> [TASK PROMPT]:
Retype, word for word, every line from the one holding "1 was checked" through the one holding "for this binding" in the entries below, both included, and only those lines.

> [RECORDED DATA]:
--- START ---
-- ==== Sys2Proof/Machine/StateKeys.lean ====
section
/-!
DEFINITION. State of the cipher engine and the key store (10_cipher.md). Default field values are the values after a reset of FAB.
-/
namespace Sys2Proof.Machine

/-- The states of a key slot (Table 10.1). -/
inductive KeySt where
  | empty | loaded | prepared | bound | releasing
  deriving DecidableEq, Repr

/-- A key slot (R368 to R370). -/
structure KeySlot where
  st     : KeySt := .empty
  owner  : Nat := 0
  usage  : Nat := 1               -- 1 traffic key, 2 management key
  keyId  : Nat := 0
  kekGen : Nat := 0               -- generation of the KEK that wrapped it
  key    : List Byte := []        -- 32 bytes
  subkey : Nat := 0               -- GHASH subkey of a traffic key
  deriving DecidableEq, Repr

/-- A tenant's KEK (R374). -/
structure Kek where
  gen : Nat
  key : List Byte
  deriving DecidableEq, Repr

/-- An old slot that still serves a passage's earlier segments (R380, R381). -/
structure OldKey where
  slot     : Nat
  next     : Nat                  -- the slot that took over
  cc       : Nat
  decrypts : Bool
  checked  : Bool := false        -- the tag of frame chamber Cc - 1 was checked
  deriving DecidableEq, Repr

/-- A segment in the segment buffers (unit 0x0204): its blocks as the cipher puts them out, each with the block it was, none where it was
substituted. -/
structure Segment where
  ch   : Nat
  out  : List (Block × Option QBlock)
  tag  : Nat                      -- the tag computed
  bad  : Bool := false            -- the pair reported a mismatch that fails the tag (R365, R366)
  deriving DecidableEq, Repr

/-- What the cipher keeps for one encrypted passage. -/
structure CipPas where
  rebind : Option (Nat × Nat) := none      -- a scheduled rebind: its slot and Cc (R380)
  since  : Option Nat := none              -- chamber at which the last rebind took effect
  aged   : Bool := false                   -- CIPHER_KEY_AGE raised for this binding
  olds   : List OldKey := []
  segs   : List Segment := []              -- newest first
  sentCh : Option Nat := none              -- the chamber of the last segment that an encrypting device sealed (R350)
  deriving DecidableEq, Repr

/-- A compare pair (R357, R362): 0 serving, 1 spare, 2 self-test, 3 failed. -/
structure Pair where
  st    : Nat
  mism  : Ctr := 0
  deriving DecidableEq, Repr

/-- A logical lane: the pair that serves it, from which chamber on where it came back to it (R362), and the chamber of the last
compare mismatch (R361). -/
structure Lane where
  pair  : Option Nat
  start : Option Nat := none
  badCh : Option Nat := none
  deriving DecidableEq, Repr

/-- The cipher. -/
structure Cipher where
  slots    : Tab KeySlot := []
  keks     : Tab Kek := []                        -- by tenant
  mgmt     : Tab Nat := []                        -- management key slot, by tenant (R371)
  prepared : List ((Nat × Nat) × Nat) := []       -- (tenant, passage ID) and slot (R378)
  pas      : Tab CipPas := []
  pairs    : Tab Pair := []
  lanes    : Tab Lane := []
  waiting  : List Nat := []                       -- lanes that found no spare, oldest first
  unwrapFailures : Ctr := 0
  deriving DecidableEq, Repr

end Sys2Proof.Machine
end

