-- ==== Sys2Proof/Machine/StateLog.lean ====
section
/-!
DEFINITION. State of the event log, the performance-monitoring bins, the life record and the calendar (14_events.md).
-/
namespace Sys2Proof.Machine

/-- One 32-byte position of the event ring (Table 14.1). `life` is the payload, 14 bytes. -/
structure EvRec where
  time     : Nat            -- domain time of detection in quarter-nanoseconds
  island   : Nat
  severity : Nat
  cont     : Bool           -- SEVERITY bit 7
  code     : Nat
  source   : Nat
  reps     : Nat            -- REPEAT
  payload  : List Byte      -- 14 bytes
  deriving DecidableEq, Repr

/-- A performance-monitoring bin (R526, Table 14.6). -/
structure Bin where
  flags    : Nat := 0                    -- bit 0 OPEN, 1 PARTIAL, 2 STEPPED, 3 INVALID, 4 LEAP
  openCh   : Nat := 0
  closeCh  : Nat := 0
  seconds  : Nat := 0
  base     : List Ctr := []              -- values at open, one per counter of the group
  gauges   : Tab (Int × Int × Int × Nat) := []   -- per gauge: minimum, maximum, sum, samples
  entries  : List Ctr := []              -- closed bin: the stored entries
  deriving DecidableEq, Repr

/-- The bins of one counter group (R526). -/
structure BinSet where
  open15   : Bin := {}
  open24   : Bin := {}
  closed15 : List Bin := []              -- latest first, at most 32
  closed24 : List Bin := []              -- latest first, at most 7
  deriving DecidableEq, Repr

/-- The life record of Table 14.7. -/
structure Life where
  seq         : Nat := 0
  powerOnMin  : Nat := 0
  powerCycles : Nat := 0
  litMin      : Tab Nat := []
  laserMin    : Tab Nat := []
  thermCycles : Nat := 0
  tempMax     : Int := -32768
  aging       : Tab Int := []
  calRuns     : Tab Nat := []
  wrLife      : Nat := 0
  wrCal       : Nat := 0
  wrRepair    : Nat := 0
  wrOsc       : Nat := 0
  liveRep     : Nat := 0
  deferRep    : Nat := 0
  pagesRet    : Nat := 0
  sliceFail   : Nat := 0
  pairFail    : Nat := 0
  lastTai     : Nat := 0
  deriving DecidableEq, Repr

/-- The calendar record in MTP (R535). -/
structure Calendar where
  entries   : List (Nat × Int) := []     -- TAI second, TAI - UTC
  dayOffset : Int := 0                   -- minutes
  expiry    : Nat := 0
  isSet     : Bool := false              -- a table has been accepted since the device was made
  deriving DecidableEq, Repr

/-- State of the log. -/
structure Log where
  ring        : Tab EvRec := []          -- by position modulo 65 536
  evtWr       : Nat := 0                 -- EVT_WR, modulo 2^32
  evtRd       : Nat := 0                 -- EVT_RD, modulo 2^32
  raised      : Tab Nat := []            -- domain time at which an engine island last raised a code, by island x 65 536 + code (R282)
  spill       : List EvRec := []         -- unread spilled records, oldest first
  spillWr     : Nat := 0
  spillRd     : Nat := 0
  keepNewest  : Bool := true             -- FLAGS 0x03 after reset (R524)
  spillEn     : Bool := true
  floor       : Nat := 0
  written     : Ctr := 0                 -- RECORDS_WRITTEN
  coalesced   : Ctr := 0
  spilled     : Ctr := 0
  masked      : Ctr := 0
  overflows   : Ctr := 0
  drops       : Tab Ctr := []            -- DROPS_CLASS_c
  dropCount   : Nat := 0                 -- drops pending (R522)
  dropFirst   : Nat := 0                 -- chamber of the first pending drop
  dropLast    : Nat := 0
  dropMask    : Nat := 0                 -- classes of the pending drops
  dropSince   : Nat := 0                 -- monotone time of the first pending drop
  spillFull   : Bool := false            -- LOG_SPILL_FULL raised since the spill last had room (R521)
  bins        : Tab BinSet := []         -- key: unit x 65 536 + instance
  binsOn      : Bool := false            -- bins are kept since LPDDR6 became ready
  binCh15     : Nat := 0                 -- chambers at which the open bins opened
  binCh24     : Nat := 0
  binsSecond  : Nat := 0                 -- TAI second at which the bins were last evaluated
  gaugeSecond : Nat := 0                 -- TAI second of the last gauge sampling (R528)
  life        : Life := {}               -- the live life record, in LAMP retained memory
  lifeSlots   : Tab Life := []           -- valid slots 0 to 63 in MTP
  lifeNext    : Nat := 0                 -- slot of the next write
  lifeTenMin  : Nat := 0                 -- POWER_ON_MIN at the last write (R533)
  lifeQ       : Nat := 0                 -- quarter-nanoseconds of the minute of POWER_ON_MIN under way
  litQ        : Tab Nat := []            -- the same for LIT_MIN_n
  laserQ      : Tab Nat := []            -- the same for LASER_MIN_n
  tempMean    : Option Int := none       -- last 1 s mean of the hottest die sensor
  calendar    : Calendar := {}           -- kept across every reset and power loss (R536)
  stale       : Bool := false            -- LEAP_TABLE_STALE raised for this table (R537)
  thermPeak   : Option Int := none       -- last peak of the 1 s mean (R532)
  thermLow    : Option Int := none       -- lowest value since that peak, once 20.0 degC below it
  deriving DecidableEq, Repr

end Sys2Proof.Machine
end

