-- ==== Sys2Proof/Machine/Aes.lean ====
section
/-!
DEFINITION. The algorithms the chapters name: AES-256 (FIPS 197), GCM (SP 800-38D, R353), CMAC (SP 800-38B, Table 11.9) and key
wrap (RFC 3394, R369). The standards are outside the specification (assumption 9). Blocks are 128-bit numbers, first byte most
significant.
-/
namespace Sys2Proof.Machine

/-! Bytes and blocks. -/

/-- The number a byte list spells, first byte most significant. -/
def unbe (l : List Byte) : Nat := l.foldl (fun a b => a * 256 + b.toNat) 0

/-- The `n` bytes of a number, most significant first. -/
def be (n x : Nat) : List Byte := (le n x).reverse

/-- Cut a list into pieces of `k` elements; `fuel` bounds their number. -/
def pieces {α : Type} (k : Nat) : Nat → List α → List (List α)
  | 0, _ => []
  | f + 1, l => if l.isEmpty then [] else l.take k :: pieces k f (l.drop k)

/-- The 128-bit blocks of a byte list; the last one is filled with zeros. -/
def blocks128 (l : List Byte) : List Nat := (pieces 16 (l.length + 1) l).map fun p => unbe (padTo 16 p)

/-! AES-256. A block, a round key and the state are 128-bit numbers; byte 0 is the most significant. -/

/-- The S-box of FIPS 197, 32 entries a row, the lowest entry in the low byte. -/
def sboxRows : List Nat :=
  [ 0xC072A49CAFA2D4ADF04759FA7DC982CA76ABD7FE2B670130C56F6BF27B777C63,
    0x75B227EBE28012079A059618C323C7041531D871F1E5A534CCF73F362693FDB7,
    0xCF584C4A39BECB6A5BB1FC20ED00D153842FE329B3D63B52A05A6E1B1A2C8309,
    0xD2F3FF1021DAB6BCF5389D928F40A351A89F3C507F02F94585334D43FBAAEFD0,
    0xDB0B5EDE14B8EE4688902A22DC4F816073195D643D7EA7C41744975FEC130CCD,
    0x08AE7A65EAF4566CA94ED58D6D37C8E779E4959162ACD3C25C2406490A3A32E0,
    0x9E1DC186B95735610EF6034866B53E708A8BBD4B1F74DDE8C6B4A61C2E2578BA,
    0x16BB54B00F2D99416842E6BF0D89A18CDF2855CEE9871E9B948ED9691198F8E1 ]

/-- The inverse S-box of FIPS 197, laid out as `sboxRows`. -/
def invSboxRows : List Nat :=
  [ 0xCBE9DEC444438E3487FF2F9B8239E37CFBD7F3819EA340BF38A53630D56A0952,
    0x25D18B6D49A25B76B224D92866A12E084EC3FA420B954CEE3D23C2A632947B54,
    0x849D8DA75746155EDAB9EDFD5048706C92B6655DCC5CA4D41698688664F6F872,
    0x6B8A130103BDAFC1020F3FCA8F1E2CD00645B3B80558E4F70AD3BC8C00ABD890,
    0x6EDF751CE837F9E28535ADE72274AC9673E6B4F0CECFF297EADC674F4111913A,
    0xF45ACD78FEC0DB9A2079D2C64B3E56FC1BBE18AA0E62B76F89C5291D711AF147,
    0xEF9CC9939F7AE52D0D4AB519A97F51605FEC8027591012B131C7078833A8DD1F,
    0x7D0C2155631469E126D677BA7E042B17619953833CBBEBC8B0F52AAE4D3BE0A0 ]

/-- One entry of an S-box. -/
def boxAt (rows : List Nat) (a : Nat) : Nat := ((rows[a / 32]?).getD 0) >>> (8 * (a % 32)) &&& 0xFF

/-- Byte `i` of a block. -/
def blockByte (x i : Nat) : Nat := x >>> (120 - 8 * i) &&& 0xFF

/-- A block from its bytes, byte `i` being `f i`. -/
def blockOf (f : Nat → Nat) : Nat := foldN (fun r i => r * 256 + f i) 0 (List.range 16)

/-- SubBytes and ShiftRows: byte `i` is the S-box entry of byte `i + 4 (i mod 4)` modulo 16. -/
def subShift (x : Nat) : Nat := blockOf fun i => boxAt sboxRows (blockByte x ((i + 4 * (i % 4)) % 16))

/-- The inverses of ShiftRows and SubBytes. -/
def invSubShift (x : Nat) : Nat := blockOf fun i => boxAt invSboxRows (blockByte x ((i + 12 * (i % 4)) % 16))

/-- A byte value in every byte of a block. -/
def everyByte (b : Nat) : Nat := b * 0x01010101010101010101010101010101

/-- Every byte of a block times x in GF(2^8) modulo x^8 + x^4 + x^3 + x + 1. -/
def xtime (x : Nat) : Nat := ((x &&& everyByte 0x7F) <<< 1) ^^^ (((x >>> 7) &&& everyByte 1) * 0x1B)

/-- Every column rotated by one byte: byte `i` of a column becomes byte `i + 1`. -/
def rotColumns (x : Nat) : Nat :=
  ((x &&& 0x00FFFFFF00FFFFFF00FFFFFF00FFFFFF) <<< 8) ||| ((x >>> 24) &&& 0x000000FF000000FF000000FF000000FF)

/-- MixColumns: 2 a + 3 b + c + d in every column. -/
def mixColumns (x : Nat) : Nat :=
  forced (rotColumns x) fun r1 => forced (rotColumns r1) fun r2 => xtime (x ^^^ r1) ^^^ r1 ^^^ r2 ^^^ rotColumns r2

/-- The inverse of MixColumns. -/
def invMixColumns (x : Nat) : Nat :=
  forced (rotColumns (rotColumns x)) fun r2 => forced (x ^^^ xtime (xtime (x ^^^ r2))) mixColumns

/-- SubWord on a 32-bit word. -/
def subWord (w : Nat) : Nat :=
  foldN (fun r i => r * 256 + boxAt sboxRows (w >>> (24 - 8 * i) &&& 0xFF)) 0 (List.range 4)

/-- RotWord on a 32-bit word. -/
def rotWord (w : Nat) : Nat := (w <<< 8 &&& 0xFFFFFFFF) ||| w >>> 24

/-- What is added to word `i - 8` of the key schedule, from word `i - 1`. -/
def scheduleStep (i w : Nat) : Nat :=
  if i % 8 = 0 then subWord (rotWord w) ^^^ (2 ^ (i / 8 - 1)) <<< 24
  else if i % 8 = 4 then subWord w
  else w

/-- The words of the key schedule after those in `ws` (newest first), for the word numbers given. -/
def scheduleWords : List Nat → List Nat → List Nat
  | [], ws => ws
  | i :: l, ws => forced (((ws[7]?).getD 0) ^^^ scheduleStep i ((ws[0]?).getD 0)) fun w => scheduleWords l (w :: ws)

/-- The round keys of a 32-byte key: 15 blocks. -/
def roundKeys (key : List Byte) : List Nat :=
  (pieces 4 15 (scheduleWords ((List.range 52).map (· + 8)) ((pieces 4 8 key).map unbe).reverse).reverse).map fun ws =>
    foldN (fun r w => r * 2 ^ 32 + w) 0 ws

/-- One AES-256 encryption under round keys. -/
def aesWith (rk : List Nat) (x : Nat) : Nat :=
  forced (foldN (fun y r => mixColumns (subShift y) ^^^ ((rk[r]?).getD 0)) (x ^^^ (rk[0]?).getD 0) ((List.range 13).map (· + 1)))
    fun y => subShift y ^^^ (rk[14]?).getD 0

/-- AES-256 encryption of a block. -/
def aes (key : List Byte) (x : Nat) : Nat := aesWith (roundKeys key) x

/-- One AES-256 decryption under round keys. -/
def aesInvWith (rk : List Nat) (x : Nat) : Nat :=
  foldN (fun y r => invMixColumns (invSubShift y ^^^ (rk[13 - r]?).getD 0)) (x ^^^ (rk[14]?).getD 0) (List.range 13) |>
    fun y => forced y fun z => invSubShift z ^^^ (rk[0]?).getD 0

/-- AES-256 decryption of a block. -/
def aesInv (key : List Byte) (x : Nat) : Nat := aesInvWith (roundKeys key) x

/-! CMAC. -/

/-- Doubling in GF(2^128) for CMAC. -/
def cmacDbl (x : Nat) : Nat := if x < 2 ^ 127 then x * 2 else (x * 2) % 2 ^ 128 ^^^ 0x87

/-- AES-CMAC with a 256-bit key: 16 bytes. -/
def cmac (key msg : List Byte) : List Byte :=
  let rk := roundKeys key
  let k1 := cmacDbl (aesWith rk 0)
  let k2 := cmacDbl k1
  let whole := decide (msg.length > 0) && msg.length % 16 == 0
  let bs := if whole then blocks128 msg else blocks128 (msg ++ [0x80])
  let last := (bs.getLast?.getD 0) ^^^ (if whole then k1 else k2)
  be 16 (aesWith rk (foldN (fun c b => aesWith rk (c ^^^ b)) 0 bs.dropLast ^^^ last))

/-! GCM. -/

/-- The product's sum `z` and shifted factor `v` over the bits left of `x`. -/
def gfMulFrom (x : Nat) : List Nat → Nat → Nat → Nat
  | [], z, _ => z
  | i :: l, z, v =>
    forced (if bitAt x (127 - i) then z ^^^ v else z) fun z' =>
      forced (if v % 2 = 1 then (v / 2) ^^^ (0xE1 * 2 ^ 120) else v / 2) fun v' => gfMulFrom x l z' v'

/-- Product in GF(2^128) in the bit order of GCM. -/
def gfMul (x y : Nat) : Nat := gfMulFrom x (List.range 128) 0 y

/-- GHASH of blocks under a subkey. -/
def ghash (h : Nat) (bs : List Nat) : Nat := foldN (fun a b => gfMul (a ^^^ b) h) 0 bs

/-- The key stream of GCM from a 96-bit IV, for `n` bytes. -/
def gcmStream (rk : List Nat) (iv n : Nat) : List Byte :=
  ((List.range (ceilDiv n 16)).flatMap fun i => be 16 (aesWith rk (iv * 2 ^ 32 + (i + 2) % 2 ^ 32))).take n

/-- Counter-mode text of GCM: its own inverse. -/
def gcmText (key : List Byte) (iv : Nat) (text : List Byte) : List Byte :=
  List.zipWith (· ^^^ ·) text (gcmStream (roundKeys key) iv text.length)

/-- The GHASH subkey of a key (R370). -/
def gcmSubkey (key : List Byte) : Nat := aes key 0

/-- The tag of GCM over additional data and ciphertext (R353). -/
def gcmTag (key : List Byte) (subkey iv : Nat) (aad ct : List Byte) : Nat :=
  aes key (iv * 2 ^ 32 + 1) ^^^
    ghash subkey (blocks128 aad ++ blocks128 ct ++ [aad.length * 8 * 2 ^ 64 + ct.length * 8])

/-! Key wrap. -/

/-- The initial value of RFC 3394. -/
def wrapIv : Nat := 0xA6A6A6A6A6A6A6A6

/-- The steps of key wrap over the semiblocks `rs`, with the running value `a`. -/
def wrapSteps (rk : List Nat) (n : Nat) : List Nat → Nat → List Nat → Nat × List Nat
  | [], a, rs => (a, rs)
  | k :: l, a, rs =>
    forced (aesWith rk (a * 2 ^ 64 + (rs[k % n]?).getD 0)) fun b =>
      forced (b / 2 ^ 64 ^^^ (k + 1)) fun a' => forced (b % 2 ^ 64) fun r => wrapSteps rk n l a' (rs.set (k % n) r)

/-- Wrap a key of semiblocks (RFC 3394). -/
def keyWrap (kek key : List Byte) : List Byte :=
  let rs := (pieces 8 key.length key).map unbe
  let r := wrapSteps (roundKeys kek) rs.length (List.range (6 * rs.length)) wrapIv rs
  be 8 r.1 ++ r.2.flatMap (be 8)

/-- The steps of key unwrap, the last step of the wrap first. -/
def unwrapSteps (rk : List Nat) (n : Nat) : List Nat → Nat → List Nat → Nat × List Nat
  | [], a, rs => (a, rs)
  | k :: l, a, rs =>
    forced (aesInvWith rk ((a ^^^ (k + 1)) * 2 ^ 64 + (rs[k % n]?).getD 0)) fun b =>
      forced (b / 2 ^ 64) fun a' => forced (b % 2 ^ 64) fun r => unwrapSteps rk n l a' (rs.set (k % n) r)

/-- Unwrap a key; none where the initial value is not recovered (R370). -/
def keyUnwrap (kek wrapped : List Byte) : Option (List Byte) :=
  let ws := (pieces 8 wrapped.length wrapped).map unbe
  let rs := ws.drop 1
  let r := unwrapSteps (roundKeys kek) rs.length (List.range (6 * rs.length)).reverse (ws.headD 0) rs
  if r.1 = wrapIv then some (r.2.flatMap (be 8)) else none

/-- KCV of a key: the first 4 bytes of the encryption of 0x5A5A...5A (R369). -/
def kcv (key : List Byte) : List Byte := (be 16 (aes key (0x5A5A5A5A5A5A5A5A * (2 ^ 64 + 1)))).take 4

end Sys2Proof.Machine
end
--- END ---
> [RESPONSE BELOW]:
  checked  : Bool := false        -- the tag of frame chamber Cc - 1 was checked
  deriving DecidableEq, Repr

/-- A segment in the segment buffers (unit 0x0204): its blocks as the cipher puts them out, each with the block it was, none where it was
substituted. -/
structure Segment where
  ch   : Nat
  out  : List (Block × Option QBlock)
  tag  : Nat                      -- the tag computed
  bad  : Bool := false            -- the pair reported a mismatch that fails the tag (R365, R366)
  deriving DecidableEq, Repr

/-- What the cipher keeps for one encrypted passage. -/
structure CipPas where
  rebind : Option (Nat × Nat) := none      -- a scheduled rebind: its slot and Cc (R380)
  since  : Option Nat := none              -- chamber at which the last rebind took effect
  aged   : Bool := false                   -- CIPHER_KEY_AGE raised for this binding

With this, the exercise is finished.